Exercise directions:
Could you set down the lines below, from the one containing "def fadeMask : Nat := 0b001100111" through the final line, exactly as written?
━━━━━ Given information
/-- One updated bin: the learned value through the Q section, written behind the bin it was fed, clamped (R273, R274,
R276). -/
def State.rpcBin (s : State) (l : LaneId) (r dt : Nat) (d j : Int) (e : Rat) : State :=
  let c := s.rpcQ l r
  let z := sat32 (roundQ ((s.rpcW l r dt j : Int) + (s.rdI l.reg RPC_GAIN r : Int) / (2 ^ 30 : Nat) * e))
  let fresh := s.rdB l.reg RPC_QNEW r
  let st := if fresh then c.settle z (c.dc s.fv * z) else (sgn 64 (s.rd l.reg RPC_QS1 r), sgn 64 (s.rd l.reg RPC_QS2 r))
  let s := if fresh ∧ c.den = 0 then s.draw.2 else s
  let y := c.y (satInt 56 st.1) z
  let q := c.out y
  let lim : Int := s.rd l.reg RPC_OUT_LIM r
  let s := s.rpcSetW l r dt (j - d * (s.rd l.reg RPC_Q_DELAY r : Int)) (clampInt (-lim) lim q)
  let s := if q > lim ∨ q < -lim then s.bump l.reg RPC_CNT_CLAMP r else s
  let s := (s.wrI l.reg RPC_QS1 r (satInt 56 (c.s1' (satInt 56 st.2) z y))).wrI l.reg RPC_QS2 r (satInt 56 (c.s2' z y))
  s.wr l.reg RPC_QNEW r 0

/-- The accumulator of the present bin cleared. -/
def State.rpcZero (s : State) (l : LaneId) (r : Nat) : State :=
  ((s.wr l.reg RPC_ACC r 0).wr l.reg RPC_N r 0).wr l.reg RPC_DISCARD r 0

/-- The bins crossed since the last run (R273). -/
def State.rpcCross (s : State) (l : LaneId) (r dt : Nat) (d : Int) (i : Nat) (learn : Bool) : State :=
  let bins := s.rd l.reg RPC_BINS r
  let last := s.rd l.reg RPC_ILAST r
  if !s.rdB l.reg RPC_ION r then (s.wr l.reg RPC_ILAST r i).wr l.reg RPC_ION r 1
  else if i = last then s
  else
    let fwd := (i + bins - last) % bins
    let delta : Int := if fwd * 2 ≤ bins then (fwd : Int) else (fwd : Int) - bins
    if delta * d < 0 then s.wr l.reg RPC_ILAST r i
    else
      let c := delta.natAbs
      let n := s.rd l.reg RPC_N r
      let e : Rat := (sgn 64 (s.rd l.reg RPC_ACC r) : Int) / (n : Rat)
      let s :=
        if learn && decide (n > 0) && decide (c ≤ 4) && !s.rdB l.reg RPC_DISCARD r then
          (List.range c).foldl (fun s k => s.rpcBin l r dt d (last + d * k) e) s
        else if c > 4 then s.bump l.reg RPC_CNT_SKIP r
        else s
      (s.rpcZero l r).wr l.reg RPC_ILAST r i

/-- The direction of travel, and what a change of it does (R272, R280). -/
def State.rpcDir (s : State) (l : LaneId) (r p : Nat) : State :=
  let v := s.rpcSpeed l r
  let now := s.rd l.reg RPC_DIR r
  let dir := if absQ v ≥ (s.rd l.reg RPC_SPD_MIN r : Rat) ∧ v ≠ 0 then b2n (decide (v < 0)) else now
  if dir = now then s
  else
    let s := ((s.wr l.reg RPC_DIR r dir).bump l.reg RPC_CNT_REV r).rpcZero l r
    let s := (s.wr l.reg RPC_QNEW r 1).wr l.reg RPC_REV_LEFT r (s.rd l.reg RPC_REV_HOLD r * 65536)
    s.wr l.reg RPC_REV_FROM r p

/-- The reversal hold shortened by the distance travelled in the new direction since the last run (R280). -/
def State.rpcHold (s : State) (l : LaneId) (r p : Nat) : State :=
  let left := s.rd l.reg RPC_REV_LEFT r
  if left = 0 then s
  else
    let ring := s.rd l.reg RPC_BINS r * 65536
    let was := s.rd l.reg RPC_REV_FROM r
    let fwd := (p + ring - was) % ring
    let gone := if s.rd l.reg RPC_DIR r = 0 then (if fwd * 2 ≤ ring then fwd else 0) else (if fwd * 2 ≥ ring then ring - fwd else 0)
    (s.wr l.reg RPC_REV_LEFT r (left - gone)).wr l.reg RPC_REV_FROM r p

/-- The freeze bits of a run (R277); `held` is bit 3, the host run limited or frozen. -/
def State.rpcFreeze (s : State) (l : LaneId) (r : Nat) (held : Bool) : Nat :=
  let v := absQ (s.rpcSpeed l r)
  b2n (decide (v < (s.rd l.reg RPC_SPD_MIN r : Rat))) + 2 * b2n (decide (v > (s.rd l.reg RPC_SPD_MAX r : Rat))) + 8 * b2n held +
    32 * b2n (!s.rpcPosOk l r) + 64 * b2n (decide (s.rd l.reg VOT_MODE ≥ 2)) +
    128 * b2n (s.rd l.reg RPC_REV_LEFT r != 0) + 256 * b2n (s.rdB l.reg RPC_PEND r)

/-- The conditions that fade the output to 0 (R277): bits 0, 1, 2, 5 and 6. -/
def fadeMask : Nat := 0b001100111

/-- The linear interpolation of the table at a position in 2^-16 bins (R275). -/
def State.rpcInterp (s : State) (l : LaneId) (r dt : Nat) (p : Int) : Rat :=
  let i := p / 65536
  let f : Rat := ((p % 65536 : Int) : Rat) / 65536
  let a : Rat := s.rpcW l r dt i
  let b : Rat := s.rpcW l r dt (i + 1)
  a + f * (b - a)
━━━━━━━━━━
Solution for this task:
def fadeMask : Nat := 0b001100111

/-- The linear interpolation of the table at a position in 2^-16 bins (R275). -/
def State.rpcInterp (s : State) (l : LaneId) (r dt : Nat) (p : Int) : Rat :=
  let i := p / 65536
  let f : Rat := ((p % 65536 : Int) : Rat) / 65536
  let a : Rat := s.rpcW l r dt i
  let b : Rat := s.rpcW l r dt (i + 1)
  a + f * (b - a)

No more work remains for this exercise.